→ Task description:
Copy, exactly and without additions, every line in the records below from the one holding "m0 : BitVec 512 := 0" through the one holding "routes : Table", both ends included.

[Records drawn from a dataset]
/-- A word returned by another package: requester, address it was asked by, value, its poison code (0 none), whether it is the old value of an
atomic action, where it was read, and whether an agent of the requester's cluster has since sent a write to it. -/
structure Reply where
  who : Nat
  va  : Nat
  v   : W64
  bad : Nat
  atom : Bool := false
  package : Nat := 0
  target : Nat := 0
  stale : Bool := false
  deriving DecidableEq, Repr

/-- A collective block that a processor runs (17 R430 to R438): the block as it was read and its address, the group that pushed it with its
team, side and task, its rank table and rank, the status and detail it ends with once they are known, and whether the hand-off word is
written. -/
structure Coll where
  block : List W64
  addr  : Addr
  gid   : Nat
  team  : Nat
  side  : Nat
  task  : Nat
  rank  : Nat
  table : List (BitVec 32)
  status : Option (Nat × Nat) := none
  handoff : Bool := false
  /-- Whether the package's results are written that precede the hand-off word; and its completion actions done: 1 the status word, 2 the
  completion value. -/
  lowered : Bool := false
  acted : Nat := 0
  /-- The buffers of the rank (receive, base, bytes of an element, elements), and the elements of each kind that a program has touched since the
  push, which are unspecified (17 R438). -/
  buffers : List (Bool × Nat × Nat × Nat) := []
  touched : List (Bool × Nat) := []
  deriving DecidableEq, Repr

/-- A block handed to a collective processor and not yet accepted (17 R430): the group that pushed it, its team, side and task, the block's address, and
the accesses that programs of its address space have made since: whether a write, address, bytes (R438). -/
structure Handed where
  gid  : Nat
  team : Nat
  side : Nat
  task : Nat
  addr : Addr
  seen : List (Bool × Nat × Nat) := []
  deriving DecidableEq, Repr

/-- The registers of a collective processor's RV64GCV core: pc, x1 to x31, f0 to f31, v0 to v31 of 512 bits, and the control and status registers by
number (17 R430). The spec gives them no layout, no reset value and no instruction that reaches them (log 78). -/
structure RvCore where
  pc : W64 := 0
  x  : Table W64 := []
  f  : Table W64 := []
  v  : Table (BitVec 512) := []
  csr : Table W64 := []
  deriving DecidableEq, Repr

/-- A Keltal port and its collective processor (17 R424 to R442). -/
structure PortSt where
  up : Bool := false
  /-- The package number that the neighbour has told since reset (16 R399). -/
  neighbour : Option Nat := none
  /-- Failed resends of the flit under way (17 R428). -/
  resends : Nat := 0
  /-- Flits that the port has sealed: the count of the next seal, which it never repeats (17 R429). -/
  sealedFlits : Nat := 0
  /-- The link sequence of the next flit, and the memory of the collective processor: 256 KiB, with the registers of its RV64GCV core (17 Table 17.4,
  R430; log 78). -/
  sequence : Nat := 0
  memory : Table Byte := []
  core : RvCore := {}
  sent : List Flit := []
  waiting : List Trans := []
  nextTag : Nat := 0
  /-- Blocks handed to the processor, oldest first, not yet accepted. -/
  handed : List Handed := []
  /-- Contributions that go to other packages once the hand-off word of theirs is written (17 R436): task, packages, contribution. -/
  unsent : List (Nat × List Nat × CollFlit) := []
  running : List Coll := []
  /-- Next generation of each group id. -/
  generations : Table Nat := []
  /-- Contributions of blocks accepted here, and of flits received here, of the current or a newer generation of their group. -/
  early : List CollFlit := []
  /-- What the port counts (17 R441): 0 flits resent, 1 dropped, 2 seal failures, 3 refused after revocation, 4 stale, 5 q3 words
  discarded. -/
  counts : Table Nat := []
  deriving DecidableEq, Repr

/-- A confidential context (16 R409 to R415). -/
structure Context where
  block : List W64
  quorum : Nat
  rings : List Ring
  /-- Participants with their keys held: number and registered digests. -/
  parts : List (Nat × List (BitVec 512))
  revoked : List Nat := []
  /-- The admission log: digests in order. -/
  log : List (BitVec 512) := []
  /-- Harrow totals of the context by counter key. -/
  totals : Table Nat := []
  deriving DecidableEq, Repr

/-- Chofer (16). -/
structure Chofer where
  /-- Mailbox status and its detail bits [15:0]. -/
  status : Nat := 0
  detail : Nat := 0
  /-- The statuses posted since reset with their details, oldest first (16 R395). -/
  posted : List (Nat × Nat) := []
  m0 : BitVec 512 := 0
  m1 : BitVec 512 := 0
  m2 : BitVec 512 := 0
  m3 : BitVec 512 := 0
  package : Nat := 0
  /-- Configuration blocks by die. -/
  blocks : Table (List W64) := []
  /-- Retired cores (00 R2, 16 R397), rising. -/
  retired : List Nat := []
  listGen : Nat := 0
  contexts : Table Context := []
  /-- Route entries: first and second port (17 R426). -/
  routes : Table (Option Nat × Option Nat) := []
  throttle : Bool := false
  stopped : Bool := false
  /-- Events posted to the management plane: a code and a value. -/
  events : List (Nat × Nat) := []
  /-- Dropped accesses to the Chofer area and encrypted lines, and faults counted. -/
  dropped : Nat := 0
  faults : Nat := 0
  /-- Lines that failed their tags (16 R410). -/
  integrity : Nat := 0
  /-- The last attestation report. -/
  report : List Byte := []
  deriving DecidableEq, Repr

--

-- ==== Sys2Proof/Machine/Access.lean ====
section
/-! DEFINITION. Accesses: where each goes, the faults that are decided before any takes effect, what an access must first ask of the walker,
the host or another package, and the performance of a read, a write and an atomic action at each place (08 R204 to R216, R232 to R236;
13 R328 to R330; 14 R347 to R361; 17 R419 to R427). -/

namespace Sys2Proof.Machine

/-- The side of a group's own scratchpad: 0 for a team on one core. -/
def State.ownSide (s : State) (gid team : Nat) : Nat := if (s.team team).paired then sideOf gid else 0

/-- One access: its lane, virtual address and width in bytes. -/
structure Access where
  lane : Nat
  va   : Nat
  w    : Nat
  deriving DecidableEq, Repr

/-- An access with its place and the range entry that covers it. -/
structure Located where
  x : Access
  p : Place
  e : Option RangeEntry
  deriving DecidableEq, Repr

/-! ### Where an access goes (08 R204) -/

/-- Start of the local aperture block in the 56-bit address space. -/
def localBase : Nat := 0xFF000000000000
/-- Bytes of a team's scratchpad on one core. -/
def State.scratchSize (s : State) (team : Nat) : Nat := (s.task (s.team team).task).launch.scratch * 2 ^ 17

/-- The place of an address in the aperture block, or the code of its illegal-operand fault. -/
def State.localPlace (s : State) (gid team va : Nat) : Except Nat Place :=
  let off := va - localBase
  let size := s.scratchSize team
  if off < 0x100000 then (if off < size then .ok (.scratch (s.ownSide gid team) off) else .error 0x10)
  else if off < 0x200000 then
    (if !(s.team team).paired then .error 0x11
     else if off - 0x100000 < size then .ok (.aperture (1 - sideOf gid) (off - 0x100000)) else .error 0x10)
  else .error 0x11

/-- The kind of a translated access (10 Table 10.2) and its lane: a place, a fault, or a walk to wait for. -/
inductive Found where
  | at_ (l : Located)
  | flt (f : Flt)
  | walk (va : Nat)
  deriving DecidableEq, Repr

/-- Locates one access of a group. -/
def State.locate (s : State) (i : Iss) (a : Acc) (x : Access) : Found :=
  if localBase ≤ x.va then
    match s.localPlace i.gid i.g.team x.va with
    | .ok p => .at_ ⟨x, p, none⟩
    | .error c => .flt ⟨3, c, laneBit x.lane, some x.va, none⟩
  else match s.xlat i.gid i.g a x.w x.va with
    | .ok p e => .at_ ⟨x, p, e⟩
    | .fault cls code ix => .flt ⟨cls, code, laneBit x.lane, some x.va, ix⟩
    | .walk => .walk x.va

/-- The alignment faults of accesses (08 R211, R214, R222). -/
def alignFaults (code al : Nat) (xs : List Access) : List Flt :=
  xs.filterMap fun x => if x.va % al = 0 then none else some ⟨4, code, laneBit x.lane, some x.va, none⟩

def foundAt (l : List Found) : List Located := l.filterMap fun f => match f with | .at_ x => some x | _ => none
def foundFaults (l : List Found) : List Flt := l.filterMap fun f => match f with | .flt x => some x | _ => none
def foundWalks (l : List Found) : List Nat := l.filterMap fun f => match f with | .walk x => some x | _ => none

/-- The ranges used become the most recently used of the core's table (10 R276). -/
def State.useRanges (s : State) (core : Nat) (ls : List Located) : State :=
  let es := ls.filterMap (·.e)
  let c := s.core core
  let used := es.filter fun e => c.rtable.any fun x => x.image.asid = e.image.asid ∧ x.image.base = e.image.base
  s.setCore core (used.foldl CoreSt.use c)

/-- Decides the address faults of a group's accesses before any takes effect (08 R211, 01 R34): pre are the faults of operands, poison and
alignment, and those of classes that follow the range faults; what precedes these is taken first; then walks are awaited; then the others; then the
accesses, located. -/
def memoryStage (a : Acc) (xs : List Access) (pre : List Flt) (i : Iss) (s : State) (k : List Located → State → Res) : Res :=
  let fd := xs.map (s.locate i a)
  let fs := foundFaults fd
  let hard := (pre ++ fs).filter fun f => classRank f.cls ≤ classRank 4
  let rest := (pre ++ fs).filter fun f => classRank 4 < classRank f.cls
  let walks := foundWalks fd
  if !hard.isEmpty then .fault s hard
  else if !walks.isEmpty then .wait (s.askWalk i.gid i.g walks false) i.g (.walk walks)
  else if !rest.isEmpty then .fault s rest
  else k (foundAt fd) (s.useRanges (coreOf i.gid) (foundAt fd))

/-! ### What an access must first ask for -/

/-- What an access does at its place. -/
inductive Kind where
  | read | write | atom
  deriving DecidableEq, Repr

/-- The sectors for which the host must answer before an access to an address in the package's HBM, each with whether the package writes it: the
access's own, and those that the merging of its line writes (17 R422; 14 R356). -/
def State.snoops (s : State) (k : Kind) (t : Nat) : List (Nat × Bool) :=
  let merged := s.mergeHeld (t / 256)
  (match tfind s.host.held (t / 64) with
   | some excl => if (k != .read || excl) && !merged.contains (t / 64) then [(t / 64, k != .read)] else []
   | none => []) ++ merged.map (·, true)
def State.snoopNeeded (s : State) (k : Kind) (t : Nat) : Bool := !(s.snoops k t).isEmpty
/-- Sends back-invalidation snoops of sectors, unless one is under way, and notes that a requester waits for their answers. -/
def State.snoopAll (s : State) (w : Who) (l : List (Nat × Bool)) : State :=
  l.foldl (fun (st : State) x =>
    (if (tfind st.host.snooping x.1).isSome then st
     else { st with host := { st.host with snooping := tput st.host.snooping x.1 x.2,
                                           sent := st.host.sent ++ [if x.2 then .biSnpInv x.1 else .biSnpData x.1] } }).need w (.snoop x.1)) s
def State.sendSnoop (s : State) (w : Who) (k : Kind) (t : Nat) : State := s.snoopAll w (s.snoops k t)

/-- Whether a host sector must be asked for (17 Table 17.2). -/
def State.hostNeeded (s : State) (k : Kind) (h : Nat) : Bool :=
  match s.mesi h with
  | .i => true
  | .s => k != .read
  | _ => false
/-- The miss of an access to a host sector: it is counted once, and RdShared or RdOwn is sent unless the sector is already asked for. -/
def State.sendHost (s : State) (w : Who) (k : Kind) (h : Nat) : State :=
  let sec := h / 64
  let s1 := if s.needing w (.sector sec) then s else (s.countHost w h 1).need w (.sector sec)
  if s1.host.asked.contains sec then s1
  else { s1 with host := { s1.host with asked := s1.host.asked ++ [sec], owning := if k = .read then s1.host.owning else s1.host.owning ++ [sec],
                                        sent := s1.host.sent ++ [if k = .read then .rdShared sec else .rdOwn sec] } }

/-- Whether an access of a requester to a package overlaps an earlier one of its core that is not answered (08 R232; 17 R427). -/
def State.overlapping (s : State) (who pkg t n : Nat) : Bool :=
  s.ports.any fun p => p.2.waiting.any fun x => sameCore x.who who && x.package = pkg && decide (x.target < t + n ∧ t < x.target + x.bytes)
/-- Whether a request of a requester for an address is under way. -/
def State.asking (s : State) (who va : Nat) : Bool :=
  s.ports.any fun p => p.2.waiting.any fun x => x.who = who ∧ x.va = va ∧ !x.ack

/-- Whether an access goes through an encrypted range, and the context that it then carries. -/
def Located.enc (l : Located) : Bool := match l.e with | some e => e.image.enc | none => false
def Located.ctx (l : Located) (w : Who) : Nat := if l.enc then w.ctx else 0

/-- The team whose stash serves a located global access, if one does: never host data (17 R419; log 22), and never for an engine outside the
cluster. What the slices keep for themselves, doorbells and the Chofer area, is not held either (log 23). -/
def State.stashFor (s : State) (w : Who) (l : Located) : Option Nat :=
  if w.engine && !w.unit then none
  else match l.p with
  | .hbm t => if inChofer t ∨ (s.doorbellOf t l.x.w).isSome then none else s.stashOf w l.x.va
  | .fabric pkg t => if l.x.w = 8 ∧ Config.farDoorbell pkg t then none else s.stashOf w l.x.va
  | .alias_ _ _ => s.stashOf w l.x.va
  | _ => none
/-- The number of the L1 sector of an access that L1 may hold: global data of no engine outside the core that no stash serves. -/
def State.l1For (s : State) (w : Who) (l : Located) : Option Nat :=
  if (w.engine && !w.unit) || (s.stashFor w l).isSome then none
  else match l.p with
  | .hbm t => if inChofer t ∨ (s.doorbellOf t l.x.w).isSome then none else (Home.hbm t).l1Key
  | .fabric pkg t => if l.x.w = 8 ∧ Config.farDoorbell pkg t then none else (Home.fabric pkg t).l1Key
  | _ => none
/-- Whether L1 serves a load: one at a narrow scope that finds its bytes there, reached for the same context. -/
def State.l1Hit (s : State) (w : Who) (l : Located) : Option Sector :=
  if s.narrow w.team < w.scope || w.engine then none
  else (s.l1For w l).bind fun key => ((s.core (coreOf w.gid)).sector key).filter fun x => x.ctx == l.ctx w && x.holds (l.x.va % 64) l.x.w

→ Task answer:
  m0 : BitVec 512 := 0
  m1 : BitVec 512 := 0
  m2 : BitVec 512 := 0
  m3 : BitVec 512 := 0
  package : Nat := 0
  /-- Configuration blocks by die. -/
  blocks : Table (List W64) := []
  /-- Retired cores (00 R2, 16 R397), rising. -/
  retired : List Nat := []
  listGen : Nat := 0
  contexts : Table Context := []
  /-- Route entries: first and second port (17 R426). -/
  routes : Table (Option Nat × Option Nat) := []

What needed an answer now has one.